[Distutils] bdist_wininst compatibility with pythons and windows versions
Mark Hammond
mhammond at skippinet.com.au
Fri Jun 11 12:01:55 CEST 2010
On 11/06/2010 6:43 PM, anatoly techtonik wrote:
> On Mon, Jun 7, 2010 at 10:01 AM, Mark Hammond<skippy.hammond at gmail.com> wrote:
>
> build_wininst code [1] function get_exe_bytes() used to fetch
> appropriate stub, doesn't seem to be cross-platform.
Sorry, I must have misunderstood the original question - I was assuming
the question was regarding using Windows to generate Windows installers,
but for versions of Python other than the version being used to create
the installer.
> More than that -
> generated installer depends on specific version of MSVC compiler that
> was used to compile Python.
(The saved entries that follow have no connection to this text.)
-- ==== Sys2Proof/Machine/Pool.lean ====
section
/-! DEFINITION. The pool of launches (chapter 18): records and images with their checks, work identifiers, gate semaphores,
admission, the end of runs, gangs and launches, and the error ring and containment (chapter 20). -/
namespace Sys2Proof.Machine

/-! ## Records and images (R38 to R44, R153, R361 to R363) -/

/-- A little-endian number among bytes. -/
def leAt (bs : List Byte) (off n : Nat) : Nat := leNat ((bs.drop off).take n)

/-- A gate word: tile, index, count (18 Table 18.1). -/
def gateOf (w : Nat) : Nat × Nat × Nat := (w / 2 ^ 16 % 2 ^ 11, w % 16, w / 2 ^ 32)

/-- A launch record from its 0x140 bytes (18 Table 18.1). -/
def recordOf (bs : List Byte) : LaunchRec :=
  let c := leAt bs 8 8
  let w := leAt bs 0x10 8
  let f := c / 2 ^ 28 % 8
  let ngate := c / 2 ^ 12 % 8
  let nstage := c / 2 ^ 16 % 8
  { image := leAt bs 0 8 % 2 ^ 57, dieMask := BitVec.ofNat 12 (c / 2 ^ 36), prio := c / 2 ^ 32 % 8, f := f,
    s := c / 2 ^ 24 % 8, g := c / 2 ^ 20 % 8, nstage := nstage, ngate := ngate, doneEn := c.testBit 1, recEn := c.testBit 0,
    widths := (List.range f).map fun k => w / 2 ^ (7 * k) % 2 ^ 7,
    extents := (List.range f).map fun k => leAt bs (0x18 + 8 * k) 8,
    mailbox := vmk 16 fun k => word (leAt bs (0x48 + 8 * k) 8),
    gates := (List.range (min ngate 4)).map fun j => gateOf (leAt bs (0xC8 + 8 * j) 8),
    doneSig := gateOf (leAt bs 0xE8 8), recAddr := leAt bs 0xF0 8 % 2 ^ 57,
    tag := BitVec.ofNat 32 (leAt bs 0xFC 4), slice := leAt bs 0xF8 2,
    stages := (List.range (min nstage 4)).map fun j =>
      (leAt bs (0x100 + 16 * j) 8 % 2 ^ 57, leAt bs (0x108 + 16 * j) 8 / 2 ^ 32 % 2 ^ 24, leAt bs (0x108 + 16 * j) 8 % 2 ^ 24) }

/-- The first of codes 0x10 to 0x16 that a record meets (R362, R363; 18 Table 18.2); a child's reserved fields were checked
at issue, and its DIE_MASK may be 0. -/
def recordCode (bs : List Byte) (child : Bool) : Option Nat :=
  let r := recordOf bs
  let reserved := launchReserved.any fun p => decide (leAt bs p.1 8 &&& p.2 ≠ 0)
  let rest :=
    ((List.range 6).any fun k => decide (r.f ≤ k) &&
      (decide (leAt bs 0x10 8 / 2 ^ (7 * k) % 2 ^ 7 ≠ 0) || decide (leAt bs (0x18 + 8 * k) 8 ≠ 0))) ||
    ((List.range 4).any fun j => decide (r.ngate ≤ j) && decide (leAt bs (0xC8 + 8 * j) 8 ≠ 0)) ||
    ((List.range 4).any fun j => decide (r.nstage ≤ j) &&
      (decide (leAt bs (0x100 + 16 * j) 8 ≠ 0) || decide (leAt bs (0x108 + 16 * j) 8 ≠ 0))) ||
    (!r.doneEn && decide (leAt bs 0xE8 8 ≠ 0)) || (!r.recEn && decide (leAt bs 0xF0 8 ≠ 0))
  if !child && reserved then some 0x10
  else if r.f = 0 ∨ r.f = 7 ∨ r.s = 7 ∨ r.g = 7 ∨ 4 < r.nstage ∨ 4 < r.ngate then some 0x11
  else if r.widths.contains 0 || rest then some 0x12
  else if 64 < r.widths.foldl (· + ·) 0 then some 0x13
  else if (List.range r.f).any fun k => decide (2 ^ r.widths.getD k 0 < r.extents.getD k 0) then some 0x14
  else if r.g < r.s ∨ r.f < r.g then some 0x15
  else if !child && r.dieMask = 0 then some 0x16
  else none

/-- A kernel image header from its 64 bytes (06 Table 6.3). -/
def imageOf (bs : List Byte) : Image :=
  let w := leAt bs 0x18 4
  { codeOff := leAt bs 8 4, codeLen := leAt bs 0xC 4, entry := leAt bs 0x10 4, scratch := leAt bs 0x14 4,
    coverage := w / 2 ^ 24 % 4, nsems := w / 2 ^ 16 % 128, nshapes := w / 2 ^ 12 % 16, nstreams := w / 2 ^ 8 % 16,
    nregs := w % 64, segMax := leAt bs 0x1E 2, safeDist := leAt bs 0x1C 2, bodyLen := leAt bs 0x20 4,
    kernelId := word (leAt bs 0x28 8) }

/-- The first image check that fails (R153; 06 Table 6.4). -/
def imageCode (addr : Nat) (bs : List Byte) (minCoverage : Nat) : Option Nat :=
  let i := imageOf bs
  let w := leAt bs 0x18 4
  if addr % 64 ≠ 0 ∨ leAt bs 0 4 ≠ 0x4F454843 then some 1
  else if leAt bs 4 2 ≠ 1 then some 2
  else if leAt bs 6 2 ≠ 0 ∨ w / 2 ^ 26 ≠ 0 ∨ w.testBit 23 ∨ w / 64 % 4 ≠ 0 ∨ leAt bs 0x24 4 ≠ 0 ∨ leAt bs 0x30 16 ≠ 0 then some 3
  else if i.nregs = 0 ∨ 32 < i.nregs ∨ 8 < i.nstreams ∨ 8 < i.nshapes ∨ 64 < i.nsems then some 4
  else if 0x5F0000 < i.scratch ∨ i.scratch % 64 ≠ 0 ∨ i.bodyLen % 64 ≠ 0 ∨ i.scratch < i.bodyLen then some 5
  else if i.codeOff % 64 ≠ 0 ∨ i.codeLen < 8 ∨ i.codeLen % 4 ≠ 0 ∨ i.bodyLen < i.codeOff + i.codeLen then some 6
  else if i.entry % 4 ≠ 0 ∨ i.entry < i.codeOff ∨ i.codeOff + i.codeLen ≤ i.entry then some 7
  else if i.safeDist = 0 ∨ i.segMax = 0 ∨ 4096 < i.segMax then some 8
  else if i.coverage < minCoverage then some 9
  else none

/-- The product of extents of fields `lo` to `hi - 1`. -/
def LaunchRec.prod (r : LaunchRec) (lo hi : Nat) : Nat := ((r.extents.take hi).drop lo).foldl (· * ·) 1

/-- Work items, gangs, tiles of a gang, items of a run (R40). -/
def LaunchRec.items (r : LaunchRec) : Nat := r.prod 0 r.f
def LaunchRec.gangCount (r : LaunchRec) : Nat := r.prod r.g r.f
def LaunchRec.gangTiles (r : LaunchRec) : Nat := r.prod r.s r.g
def LaunchRec.runItems (r : LaunchRec) : Nat := r.prod 0 r.s

/-- The fields' part of a WID: the digits of a number by extents, at their bit positions (R38, R41, R44). -/
def widDigits : List (Nat × Nat) → Nat → Nat → Nat
  | [], _, _ => 0
  | (w, e) :: rest, pos, x => (if e = 0 then 0 else x % e) * 2 ^ pos + widDigits rest (pos + w) (if e = 0 then 0 else x / e)

/-- The WID of an item of a run: gang, rank and item in ascending value of their fields (R41, R44). -/
def LaunchRec.wid (r : LaunchRec) (gang rank item : Nat) : Word :=
  let fields := r.widths.zip r.extents
  let bits := fun (k : Nat) => (r.widths.take k).foldl (· + ·) 0
  word (widDigits (fields.take r.s) 0 item + widDigits ((fields.take r.g).drop r.s) (bits r.s) rank +
    widDigits (fields.drop r.g) (bits r.g) gang)

/-- The number that digits at given widths and extents make: the inverse of `widDigits`. -/
def digitsWid : List (Nat × Nat) → Nat → Nat
  | [], _ => 0
  | (w, e) :: rest, x => x % 2 ^ w + e * digitsWid rest (x / 2 ^ w)

/-- The item of a run that a WID names (R41, R44). -/
def LaunchRec.itemOf (r : LaunchRec) (wid : Word) : Nat := digitsWid ((r.widths.zip r.extents).take r.s) wid.toNat

/-! ## Tiles that take runs -/

/-- Whether a tile was enabled at shipment (20 Table 20.2). -/
def State.shipped (s : State) (t : TileNo) : Bool := decide ((s.tile t).margin.state ≠ 1) && !((s.tile t).margin.state = 5 && (s.tile t).margin.before = 1)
So it seems that there is no compatibility
> even between one Python version.
That is correct - you can't generate a single exe that works on all
Python versions. However, you can use an arbitrary version of Python to
create an installer for a different arbitrary version of Python. This
is what pywin32 does - it uses Python 2.6/2.7 to create installers for
Python 2.3 -> 2.7 - this results in multiple installers, but they are
all created using a single python version.
The thorn in all this is related to the build process of the extensions
- even though Python 2.6 can be used to create all the *installers*,
they can't be used to build the individual components inside the
installer. ie, the process pywin32 uses for, eg, Python 2.3 is:
% python-2.3 setup.py build
% python-2.6 setup,py bdist_wininst --target-version=2.3
and the only reason this is done is that the bdist_wininst command in
Python 2.6 has enhancements which aren't in 2.3, and the technique above
allows me to take advantage of those features in those older versions.
> In addition bdist_wininst generates spurious warning about missing
> "necessary compiler setting" when run on Linux with an instruction to
> make sure win32* modules are installed (which are of course not). Even
> if wininst is strictly windows bdist, the generated .exe contains
> 'linux' suffix. Given all the above it doesn't really seem that
> generated installer should work on windows at all. Not even speaking
> about compatibilities between Python versions or OS versions. Clearly
> that folks generating installers on Linux doesn't have any way to
> check this compatibility, so they use an older version that has all
> sorts of problems with Windows UAC [3].
Right - but I think this problem can be considered a bug in distutils
rather than an inherent limitation - but in practice you are correct
that the inability to build the C components used in the installer means
that in practice this really isn't cross-platform.